■ **Work instruction**
Only one thing is required: the number of lines in the entries below that contain "Vector".

BEGIN Exercise input

/-- A resolved TDR: the site results in the order listed, the limit evaluations when a tally moved, the run state, the
advice as they leave it, and the answer with one outcome per site result; no other slot, no other lot entry and no other
alias entry is changed. What `settle` leaves in the slot and its lot, and which alerts it offers, is said whole by
Obligations.EvaluationOffersEachChange; what `applySites` and `countedBins` do, by Obligations.KeptBinFollowsThePolicy,
Obligations.SiteResultTable and Obligations.RunStateAndAdvice. -/
def Obligations.ResolvedReportIsApplied : Prop :=
  ∀ (n : Fin 12) (aliasNo count : Byte) (x0 y0 : Word16) (results : List Byte) (a : Fin 4) (i : Fin 64) (s : State),
    EngineTakesReport n (.tdr n aliasNo x0 y0 count results) s →
    1 ≤ count.toNat → count.toNat ≤ 32 → results.length = 2 * count.toNat → ResolvesTo n aliasNo a i s →
    ∃ (w : Wafer) (outcomes : List SiteOutcome) (t : State) (limitAlerts runAlerts : List Alert) (e : Binding),
      applySites (s.recipeOfSlot i) n s.testers[n].sites x0.toInt y0.toInt (siteResults results) (s.wafer i) =
        (w, outcomes) ∧
      outcomes.length = count.toNat ∧
      ((s.takeFrame n).settle i w) = (t, limitAlerts) ∧
      runSteps (s.recipeOfSlot i) n a i (countedBins (s.recipeOfSlot i) (siteResults results) outcomes)
        s.testers[n].bindings[a] = (e, runAlerts) ∧
      exec (.tdr n aliasNo x0 y0 count results) s = .next (reported n (limitAlerts ++ runAlerts)
        (.tda aliasNo
          (if .appliedNew ∈ outcomes ∨ .appliedRetest ∈ outcomes ∨ .kept ∈ outcomes then .ok else .noneTaken)
          (if s.stopAll = true then .stop
            else if e.alarm = true then .pause
            else if (s.recipeOfSlot i).scalars.advice = .pause ∧ t.slots[i].limits.active = true then .pause
            else .continue)
          outcomes)
        (t.setBinding n a e)) ∧
      (∀ j : Fin 64, j ≠ i → t.slots[j] = s.slots[j]) ∧
      (∀ k : Fin 16, s.slots[i].identity.map Identity.lot ≠ some k → t.lots[k] = s.lots[k]) ∧
      t.testers = s.testers ∧ t.recipes = s.recipes ∧ t.directory = s.directory

/-- One site result, in the order of the tests: SITE_OFF, OFF_MAP, BAD_BIN, then by the cell's status; what each does to
the cell, the tallies of the slot and, alike, of its lot, and the shadowed count. And the tally moves themselves, and
what writing a cell of a canonical map does. -/
def Obligations.SiteResultTable : Prop :=
  (∀ (r : Recipe) (n : Fin 12) (sites : Vector SiteEntry 32) (x0 y0 : Int) (k b : Nat) (w : Wafer),
    (32 ≤ k → applySite r n sites x0 y0 (k, b) w = (w, .siteOff)) ∧
    (∀ site : Fin 32, k = site.val →
      applySite r n sites x0 y0 (k, b) w =
        (let x := x0 + sites[site].dx
        let y := y0 + sites[site].dy
        let i := y.toNat * w.slot.cols + x.toNat
        let c := w.slot.cell i
        if sites[site].enabled = false then (w, .siteOff)
        else if ¬ (0 ≤ x ∧ x < w.slot.cols ∧ 0 ≤ y ∧ y < w.slot.rows) then (w, .offMap)
        else match r.binOf b with
          | none => (w, .badBin)
          | some bin => match c.status with
            | .excluded => (w, .excluded)
            | .forced =>
              ({ w with slot := { w.slot with shadowed := min 65535 (w.slot.shadowed + 1) } }, .shadowed)
            | .untested => ((w.write i ⟨.tested, bin, 1, some ⟨n, site⟩⟩).tally (Tallies.add r bin), .appliedNew)
            | .tested =>
              if r.scalars.attemptLimit ≤ c.attempts then (w, .exhausted)
              else
                let u := w.write i ⟨.tested, r.keptBin c.bin bin, c.attempts + 1, some ⟨n, site⟩⟩
                if r.keptBin c.bin bin = c.bin then (u, .kept)
                else (u.tally (Tallies.move r c.bin bin), .appliedRetest)))) ∧
  (∀ (r : Recipe) (b : Nat) (bin : Fin 64), r.binOf b = some bin ↔
    b = bin.val ∧ bin ≠ 0 ∧ r.entries[bin].defined = true) ∧
  (∀ (r : Recipe) (b d : Fin 64) (t : Tallies),
    (Tallies.add r b t).tested = t.tested + 1 ∧
    (Tallies.add r b t).passed = t.passed + (if r.entries[b].cls = .pass then 1 else 0) ∧
    (Tallies.add r b t).counts[d] = t.counts[d] + (if d = b then 1 else 0)) ∧
  (∀ (r : Recipe) (c k d : Fin 64) (t : Tallies), c ≠ k →
    (Tallies.move r c k t).tested = t.tested ∧
    (Tallies.move r c k t).passed = t.passed + (if r.entries[k].cls = .pass then 1 else 0) -
      (if r.entries[c].cls = .pass then 1 else 0) ∧
    (Tallies.move r c k t).counts[d] =
      if d = k then t.counts[d] + 1 else if d = c then t.counts[d] - 1 else t.counts[d]) ∧
  (∀ (s : State) (i : Fin 64) (d : Identity), s.slots[i].identity = some d →
    s.wafer i = ⟨s.slots[i], s.lots[d.lot].totals, false⟩) ∧
  (∀ (w : Wafer) (f : Tallies → Tallies),
    w.tally f = ⟨{ w.slot with tallies := f w.slot.tallies }, f w.totals, true⟩) ∧
  (∀ (w : Wafer) (i : Nat) (c : Cell),
    w.write i c = { w with slot := { w.slot with cells := (w.write i c).slot.cells } } ∧
    (w.slot.cells.wf = true → (w.write i c).slot.cells.wf = true ∧
      ∀ k : Nat, (w.write i c).slot.cell k = if k = i then c else w.slot.cell k))

/-- The kept bin of a retest under each policy, and the outcome it gives: KEPT when it is the old bin and APPLIED_RETEST
otherwise, so that under LAST a different bin and under BEST a different bin of equal rank is APPLIED_RETEST; every site
result of a report is judged by the one recipe. -/
def Obligations.KeptBinFollowsThePolicy : Prop :=
  (∀ (r : Recipe) (c s : Fin 64),
    (r.scalars.policy = .last → r.keptBin c s = s) ∧
    (r.scalars.policy = .best →
      (r.entries[c].rank < r.entries[s].rank → r.keptBin c s = c) ∧
      (r.entries[s].rank ≤ r.entries[c].rank → r.keptBin c s = s)) ∧
    (r.scalars.policy = .stickyPass →
      (r.entries[c].cls = .pass → r.keptBin c s = c) ∧ (r.entries[c].cls = .fail → r.keptBin c s = s))) ∧
  (∀ (r : Recipe) (n : Fin 12) (sites : Vector SiteEntry 32) (x0 y0 : Int) (k b i : Nat) (site : Fin 32)
    (s : Fin 64) (w : Wafer),
    placeOf sites w.slot x0 y0 k = .cell site i → r.binOf b = some s → (w.slot.cell i).status = .tested →
    (w.slot.cell i).attempts < r.scalars.attemptLimit →
    (applySite r n sites x0 y0 (k, b) w).2 =
        (if r.keptBin (w.slot.cell i).bin s = (w.slot.cell i).bin then .kept else .appliedRetest) ∧
      (r.scalars.policy = .last → s ≠ (w.slot.cell i).bin →
        (applySite r n sites x0 y0 (k, b) w).2 = .appliedRetest) ∧
      (r.scalars.policy = .best → s ≠ (w.slot.cell i).bin →
        r.entries[s].rank = r.entries[(w.slot.cell i).bin].rank →
        (applySite r n sites x0 y0 (k, b) w).2 = .appliedRetest)) ∧
  (∀ (r : Recipe) (n : Fin 12) (sites : Vector SiteEntry 32) (x0 y0 : Int) (p : Nat × Nat) (ps : List (Nat × Nat))
    (w : Wafer),
    applySites r n sites x0 y0 [] w = (w, []) ∧
    applySites r n sites x0 y0 (p :: ps) w =
      (let a := applySite r n sites x0 y0 p w
      let rest := applySites r n sites x0 y0 ps a.1
      (rest.1, a.2 :: rest.2)))

/-- A resolved CLQ: the cell at (x, y) with its retest-allowed answer, or OFF_MAP with blank fields; no record is
changed. -/
def Obligations.CellQueryAnswersTheCell : Prop :=
  ∀ (n : Fin 12) (aliasNo x y : Byte) (a : Fin 4) (i : Fin 64) (s : State),
    EngineTakesReport n (.clq n aliasNo x y) s → ResolvesTo n aliasNo a i s →
    exec (.clq n aliasNo x y) s = .next (reported n []
      (let sl := s.slots[i]
      let r := s.recipeOfSlot i
      let c := sl.cell (y.toNat * sl.cols + x.toNat)
      let advice : Advice :=
        if s.stopAll = true then .stop
        else if s.testers[n].bindings[a].alarm = true then .pause
        else if r.scalars.advice = .pause ∧ sl.limits.active = true then .pause
        else .continue
      if x.toNat < sl.cols ∧ y.toNat < sl.rows then
        .cla aliasNo .ok advice c (decide (c.status = .tested ∧ r.entries[c.bin].cls = .fail ∧
          r.entries[c.bin].eligible = true ∧ c.attempts < r.scalars.attemptLimit))
      else .cla aliasNo .offMap advice ⟨.untested, 0, 0, none⟩ false) (s.takeFrame n))

/-- A resolved RTP lists retest-allowed cells of the map from the start index, ascending, up to the clamped maximum; a
cell it passes over lies beyond a full list; the continuation is END exactly when none was passed over, and else the
index one above the last listed. No record is changed. -/
def Obligations.RetestPickWalksTheMap : Prop :=
  (∀ (n : Fin 12) (aliasNo maxCount : Byte) (start : Word16) (a : Fin 4) (i : Fin 64) (s : State),
    EngineTakesReport n (.rtp n aliasNo start maxCount) s → ResolvesTo n aliasNo a i s →
    (let sl := s.slots[i]
    let r := s.recipeOfSlot i
    let allowed : Nat → Prop := fun k => k < sl.size ∧ start.toNat ≤ k ∧ r.retestAllowed (sl.cell k) = true
    let most := if maxCount.toNat = 0 then 1 else min maxCount.toNat 16
    ∃ (list : List Nat) (next : Option Nat),
      exec (.rtp n aliasNo start maxCount) s = .next (reported n []
        (.rta aliasNo .ok (adviceOf s.stopAll s.testers[n].bindings[a].alarm r sl.limits) next
          (list.map fun k => (k % sl.cols, k / sl.cols))) (s.takeFrame n)) ∧
      list.length ≤ most ∧ list.Pairwise (· < ·) ∧ (∀ k ∈ list, allowed k) ∧
      (∀ k, allowed k → k ∉ list → list.length = most ∧ (∀ j ∈ list, j < k) ∧ next = list.getLast?.map (· + 1)) ∧
      ((∀ k, allowed k → k ∈ list) → next = none))) ∧
  (∀ (r : Recipe) (c : Cell), r.retestAllowed c = true ↔ c.status = .tested ∧ r.entries[c.bin].cls = .fail ∧
      r.entries[c.bin].eligible = true ∧ c.attempts < r.scalars.attemptLimit)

END Exercise input

■ **Answer section**
3